Task item —
Return all lines from the entries below in which the word "pendEvent" is present.

[[ Working data open ]]

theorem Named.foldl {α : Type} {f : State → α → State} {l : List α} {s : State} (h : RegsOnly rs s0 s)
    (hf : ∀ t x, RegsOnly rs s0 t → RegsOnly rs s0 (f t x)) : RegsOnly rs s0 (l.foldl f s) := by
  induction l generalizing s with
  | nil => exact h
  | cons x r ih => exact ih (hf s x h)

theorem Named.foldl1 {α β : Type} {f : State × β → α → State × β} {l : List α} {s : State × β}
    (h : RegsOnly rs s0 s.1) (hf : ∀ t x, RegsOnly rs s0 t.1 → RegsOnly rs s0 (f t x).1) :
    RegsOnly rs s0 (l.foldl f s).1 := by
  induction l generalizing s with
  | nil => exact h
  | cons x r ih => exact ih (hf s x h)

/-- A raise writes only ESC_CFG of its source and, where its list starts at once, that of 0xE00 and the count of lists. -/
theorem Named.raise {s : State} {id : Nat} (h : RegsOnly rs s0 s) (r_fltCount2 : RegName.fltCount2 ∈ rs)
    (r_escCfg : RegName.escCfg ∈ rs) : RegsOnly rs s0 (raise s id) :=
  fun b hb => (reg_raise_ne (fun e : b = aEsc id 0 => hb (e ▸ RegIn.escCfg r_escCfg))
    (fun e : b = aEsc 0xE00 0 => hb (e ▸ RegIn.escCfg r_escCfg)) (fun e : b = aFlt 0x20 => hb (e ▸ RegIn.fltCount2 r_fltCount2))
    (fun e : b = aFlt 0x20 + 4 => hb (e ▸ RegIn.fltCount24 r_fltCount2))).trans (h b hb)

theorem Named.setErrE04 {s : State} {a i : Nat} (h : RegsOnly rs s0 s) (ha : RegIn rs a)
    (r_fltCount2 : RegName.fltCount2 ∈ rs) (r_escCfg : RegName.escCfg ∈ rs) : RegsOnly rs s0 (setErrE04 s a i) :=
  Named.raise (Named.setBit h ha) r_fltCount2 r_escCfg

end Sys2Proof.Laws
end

[[ Working data closed ]]
[[ Working data open ]]

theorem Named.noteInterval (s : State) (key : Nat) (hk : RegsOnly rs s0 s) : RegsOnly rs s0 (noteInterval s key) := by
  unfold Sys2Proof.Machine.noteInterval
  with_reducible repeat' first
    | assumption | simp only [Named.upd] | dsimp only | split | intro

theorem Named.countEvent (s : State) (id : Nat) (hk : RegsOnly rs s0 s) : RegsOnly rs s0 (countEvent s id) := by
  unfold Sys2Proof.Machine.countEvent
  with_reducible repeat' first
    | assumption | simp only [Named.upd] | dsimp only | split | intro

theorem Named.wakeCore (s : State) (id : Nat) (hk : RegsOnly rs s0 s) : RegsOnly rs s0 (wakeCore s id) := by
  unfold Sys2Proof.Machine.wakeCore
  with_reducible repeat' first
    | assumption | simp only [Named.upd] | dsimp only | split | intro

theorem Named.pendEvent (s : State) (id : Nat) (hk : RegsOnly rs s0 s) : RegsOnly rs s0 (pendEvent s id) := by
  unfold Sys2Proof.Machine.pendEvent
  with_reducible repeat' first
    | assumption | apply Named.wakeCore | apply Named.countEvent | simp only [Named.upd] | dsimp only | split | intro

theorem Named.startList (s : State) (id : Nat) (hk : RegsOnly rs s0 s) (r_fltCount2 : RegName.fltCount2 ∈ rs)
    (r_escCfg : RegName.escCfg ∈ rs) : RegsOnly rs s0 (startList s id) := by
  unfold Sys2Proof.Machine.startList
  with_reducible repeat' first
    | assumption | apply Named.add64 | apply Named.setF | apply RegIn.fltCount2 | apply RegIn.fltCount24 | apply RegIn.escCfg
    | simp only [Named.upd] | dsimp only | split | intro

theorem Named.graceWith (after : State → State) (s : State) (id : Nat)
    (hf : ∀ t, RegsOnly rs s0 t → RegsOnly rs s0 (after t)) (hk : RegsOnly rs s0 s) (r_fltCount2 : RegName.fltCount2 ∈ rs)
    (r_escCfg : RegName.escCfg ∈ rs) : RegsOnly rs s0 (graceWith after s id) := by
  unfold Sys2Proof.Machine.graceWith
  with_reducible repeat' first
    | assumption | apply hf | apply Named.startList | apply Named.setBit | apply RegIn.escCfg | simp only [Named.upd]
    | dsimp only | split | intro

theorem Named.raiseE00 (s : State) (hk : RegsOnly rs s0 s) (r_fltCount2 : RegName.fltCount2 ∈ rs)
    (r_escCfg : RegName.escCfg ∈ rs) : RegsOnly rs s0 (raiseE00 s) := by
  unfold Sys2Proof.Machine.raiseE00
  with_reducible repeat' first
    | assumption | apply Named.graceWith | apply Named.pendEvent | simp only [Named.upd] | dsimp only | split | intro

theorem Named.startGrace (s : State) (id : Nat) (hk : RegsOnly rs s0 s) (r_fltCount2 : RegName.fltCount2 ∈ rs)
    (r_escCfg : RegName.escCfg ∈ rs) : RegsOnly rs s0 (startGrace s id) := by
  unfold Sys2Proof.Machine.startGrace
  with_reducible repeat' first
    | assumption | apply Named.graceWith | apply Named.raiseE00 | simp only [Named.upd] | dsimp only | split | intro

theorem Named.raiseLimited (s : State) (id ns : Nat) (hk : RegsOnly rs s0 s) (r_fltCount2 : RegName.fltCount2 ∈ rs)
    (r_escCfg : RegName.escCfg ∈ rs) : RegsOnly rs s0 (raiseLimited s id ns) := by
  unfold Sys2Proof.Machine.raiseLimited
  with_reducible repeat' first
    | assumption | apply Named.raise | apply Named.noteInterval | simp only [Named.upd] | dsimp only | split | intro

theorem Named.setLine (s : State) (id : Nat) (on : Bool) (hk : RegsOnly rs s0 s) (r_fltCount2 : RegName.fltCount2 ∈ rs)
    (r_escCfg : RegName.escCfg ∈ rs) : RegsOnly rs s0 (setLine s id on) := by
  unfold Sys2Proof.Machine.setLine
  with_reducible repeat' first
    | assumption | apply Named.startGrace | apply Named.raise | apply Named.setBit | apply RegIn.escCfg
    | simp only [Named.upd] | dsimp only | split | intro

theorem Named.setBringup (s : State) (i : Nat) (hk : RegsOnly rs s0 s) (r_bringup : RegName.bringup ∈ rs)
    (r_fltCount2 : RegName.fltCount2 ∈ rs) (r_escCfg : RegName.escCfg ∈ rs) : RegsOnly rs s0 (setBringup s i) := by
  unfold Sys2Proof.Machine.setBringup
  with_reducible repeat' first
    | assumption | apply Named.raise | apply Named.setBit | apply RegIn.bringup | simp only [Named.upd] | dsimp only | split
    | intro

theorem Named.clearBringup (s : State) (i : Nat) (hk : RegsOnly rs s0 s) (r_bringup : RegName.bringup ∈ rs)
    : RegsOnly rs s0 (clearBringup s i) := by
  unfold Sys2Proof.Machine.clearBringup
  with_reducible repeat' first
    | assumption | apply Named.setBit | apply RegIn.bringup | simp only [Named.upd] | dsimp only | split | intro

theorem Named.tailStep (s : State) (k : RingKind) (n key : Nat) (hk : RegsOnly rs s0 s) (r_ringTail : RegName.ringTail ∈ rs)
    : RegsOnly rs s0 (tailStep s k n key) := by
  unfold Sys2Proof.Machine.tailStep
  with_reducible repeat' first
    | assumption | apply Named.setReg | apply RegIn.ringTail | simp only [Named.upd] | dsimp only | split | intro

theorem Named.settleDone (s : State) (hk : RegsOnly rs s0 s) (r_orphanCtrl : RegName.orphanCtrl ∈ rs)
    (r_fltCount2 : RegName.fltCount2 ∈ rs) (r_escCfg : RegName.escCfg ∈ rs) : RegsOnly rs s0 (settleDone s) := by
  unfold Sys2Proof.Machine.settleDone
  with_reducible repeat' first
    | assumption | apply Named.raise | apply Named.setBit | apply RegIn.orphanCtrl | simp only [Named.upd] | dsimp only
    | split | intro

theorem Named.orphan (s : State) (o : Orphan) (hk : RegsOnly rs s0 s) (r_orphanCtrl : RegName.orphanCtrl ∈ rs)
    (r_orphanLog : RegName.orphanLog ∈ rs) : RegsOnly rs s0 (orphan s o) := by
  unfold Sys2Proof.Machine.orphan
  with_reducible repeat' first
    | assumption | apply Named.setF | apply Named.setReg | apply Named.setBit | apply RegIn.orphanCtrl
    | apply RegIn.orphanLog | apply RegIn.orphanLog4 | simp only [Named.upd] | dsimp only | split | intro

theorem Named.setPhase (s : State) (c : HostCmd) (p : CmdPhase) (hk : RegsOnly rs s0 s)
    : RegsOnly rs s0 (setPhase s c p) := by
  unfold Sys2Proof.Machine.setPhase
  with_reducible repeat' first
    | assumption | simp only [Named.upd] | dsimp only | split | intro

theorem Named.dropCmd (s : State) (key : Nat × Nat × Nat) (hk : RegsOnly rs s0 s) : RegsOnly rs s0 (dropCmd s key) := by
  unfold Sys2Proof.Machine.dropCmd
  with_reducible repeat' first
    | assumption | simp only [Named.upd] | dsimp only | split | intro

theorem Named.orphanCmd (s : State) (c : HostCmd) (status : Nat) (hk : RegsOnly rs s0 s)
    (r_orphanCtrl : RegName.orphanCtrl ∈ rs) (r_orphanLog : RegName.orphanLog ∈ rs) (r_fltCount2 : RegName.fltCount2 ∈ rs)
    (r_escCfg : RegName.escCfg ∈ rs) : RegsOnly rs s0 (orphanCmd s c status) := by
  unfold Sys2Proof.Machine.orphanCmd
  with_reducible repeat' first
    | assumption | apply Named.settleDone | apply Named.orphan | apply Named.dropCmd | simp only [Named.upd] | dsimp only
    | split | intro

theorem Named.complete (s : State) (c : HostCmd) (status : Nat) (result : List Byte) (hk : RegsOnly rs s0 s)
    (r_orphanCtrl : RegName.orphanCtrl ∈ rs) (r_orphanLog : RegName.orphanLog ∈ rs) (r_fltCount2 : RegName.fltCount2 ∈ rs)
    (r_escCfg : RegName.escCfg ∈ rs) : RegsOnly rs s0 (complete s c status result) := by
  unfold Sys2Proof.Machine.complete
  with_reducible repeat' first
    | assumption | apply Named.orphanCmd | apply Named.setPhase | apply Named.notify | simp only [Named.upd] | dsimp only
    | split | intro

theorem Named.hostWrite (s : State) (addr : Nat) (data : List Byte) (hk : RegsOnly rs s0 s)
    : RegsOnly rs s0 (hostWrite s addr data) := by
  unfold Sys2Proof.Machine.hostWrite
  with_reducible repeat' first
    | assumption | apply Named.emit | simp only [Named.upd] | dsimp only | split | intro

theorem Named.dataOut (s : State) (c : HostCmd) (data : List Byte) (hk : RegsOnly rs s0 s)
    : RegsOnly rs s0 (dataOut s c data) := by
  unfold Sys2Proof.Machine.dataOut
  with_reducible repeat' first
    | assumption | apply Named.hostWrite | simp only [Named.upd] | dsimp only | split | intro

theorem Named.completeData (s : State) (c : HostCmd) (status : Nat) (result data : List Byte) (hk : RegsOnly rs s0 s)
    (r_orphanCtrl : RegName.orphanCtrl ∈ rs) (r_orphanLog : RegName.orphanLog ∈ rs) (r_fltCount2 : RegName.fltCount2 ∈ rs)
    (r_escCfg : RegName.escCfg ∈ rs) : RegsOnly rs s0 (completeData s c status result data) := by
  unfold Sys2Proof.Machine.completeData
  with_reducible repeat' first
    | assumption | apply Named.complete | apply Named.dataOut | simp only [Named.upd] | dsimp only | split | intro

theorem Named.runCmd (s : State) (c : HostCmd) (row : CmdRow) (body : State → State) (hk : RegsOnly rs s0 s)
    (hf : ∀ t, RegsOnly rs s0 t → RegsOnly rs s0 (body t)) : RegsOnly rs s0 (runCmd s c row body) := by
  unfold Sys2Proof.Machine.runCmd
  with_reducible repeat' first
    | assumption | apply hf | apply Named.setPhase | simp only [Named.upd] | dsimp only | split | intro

[[ Working data closed ]]
[[ Working data open ]]

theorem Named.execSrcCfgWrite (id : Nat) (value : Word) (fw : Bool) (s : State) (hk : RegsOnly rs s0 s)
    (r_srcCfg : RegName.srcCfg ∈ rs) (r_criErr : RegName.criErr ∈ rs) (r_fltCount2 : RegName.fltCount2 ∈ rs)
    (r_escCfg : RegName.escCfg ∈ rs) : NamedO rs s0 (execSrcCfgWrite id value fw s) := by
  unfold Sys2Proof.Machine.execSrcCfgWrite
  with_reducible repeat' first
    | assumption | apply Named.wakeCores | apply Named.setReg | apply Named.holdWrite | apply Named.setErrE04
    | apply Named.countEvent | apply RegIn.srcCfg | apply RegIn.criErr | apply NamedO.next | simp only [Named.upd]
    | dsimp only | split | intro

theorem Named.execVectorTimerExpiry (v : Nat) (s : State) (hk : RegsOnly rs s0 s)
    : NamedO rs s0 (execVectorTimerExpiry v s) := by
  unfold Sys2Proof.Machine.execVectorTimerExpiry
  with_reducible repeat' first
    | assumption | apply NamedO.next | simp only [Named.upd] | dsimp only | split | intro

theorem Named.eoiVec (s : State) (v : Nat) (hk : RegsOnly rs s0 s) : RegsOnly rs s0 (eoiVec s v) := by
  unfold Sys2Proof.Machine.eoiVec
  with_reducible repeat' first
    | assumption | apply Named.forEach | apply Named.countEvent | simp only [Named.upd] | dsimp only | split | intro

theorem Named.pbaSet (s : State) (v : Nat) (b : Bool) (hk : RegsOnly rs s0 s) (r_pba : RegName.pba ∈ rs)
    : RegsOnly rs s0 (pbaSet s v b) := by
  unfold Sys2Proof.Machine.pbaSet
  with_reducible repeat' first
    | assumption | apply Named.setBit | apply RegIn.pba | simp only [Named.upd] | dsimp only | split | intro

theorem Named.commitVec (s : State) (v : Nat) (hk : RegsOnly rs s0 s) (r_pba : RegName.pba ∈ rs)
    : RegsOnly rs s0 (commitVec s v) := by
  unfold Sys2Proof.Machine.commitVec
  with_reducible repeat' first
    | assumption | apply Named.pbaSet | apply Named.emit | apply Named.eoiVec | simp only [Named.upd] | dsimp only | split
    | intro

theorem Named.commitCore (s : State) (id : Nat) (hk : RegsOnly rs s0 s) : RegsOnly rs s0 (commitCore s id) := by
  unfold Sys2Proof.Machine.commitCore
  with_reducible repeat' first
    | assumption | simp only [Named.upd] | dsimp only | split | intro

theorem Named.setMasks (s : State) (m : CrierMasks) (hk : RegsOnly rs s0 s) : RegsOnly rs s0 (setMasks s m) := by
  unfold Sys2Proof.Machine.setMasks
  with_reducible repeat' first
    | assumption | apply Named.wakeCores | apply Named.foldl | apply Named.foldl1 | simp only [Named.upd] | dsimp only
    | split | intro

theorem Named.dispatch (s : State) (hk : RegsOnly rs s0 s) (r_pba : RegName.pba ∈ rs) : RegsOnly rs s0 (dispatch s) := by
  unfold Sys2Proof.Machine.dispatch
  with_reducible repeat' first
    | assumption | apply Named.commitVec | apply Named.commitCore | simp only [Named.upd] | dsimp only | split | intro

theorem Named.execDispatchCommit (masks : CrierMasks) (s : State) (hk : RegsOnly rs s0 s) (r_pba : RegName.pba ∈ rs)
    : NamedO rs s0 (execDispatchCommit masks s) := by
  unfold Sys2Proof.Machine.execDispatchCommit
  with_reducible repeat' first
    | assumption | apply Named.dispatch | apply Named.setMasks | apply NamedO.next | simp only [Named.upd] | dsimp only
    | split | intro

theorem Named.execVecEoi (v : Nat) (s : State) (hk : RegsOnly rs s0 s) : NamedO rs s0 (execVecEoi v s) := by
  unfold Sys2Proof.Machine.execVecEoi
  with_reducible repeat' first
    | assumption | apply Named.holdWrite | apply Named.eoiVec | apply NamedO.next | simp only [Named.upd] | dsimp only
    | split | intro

[[ Working data closed ]]

Written solution —
theorem Named.pendEvent (s : State) (id : Nat) (hk : RegsOnly rs s0 s) : RegsOnly rs s0 (pendEvent s id) := by
  unfold Sys2Proof.Machine.pendEvent
    | assumption | apply Named.graceWith | apply Named.pendEvent | simp only [Named.upd] | dsimp only | split | intro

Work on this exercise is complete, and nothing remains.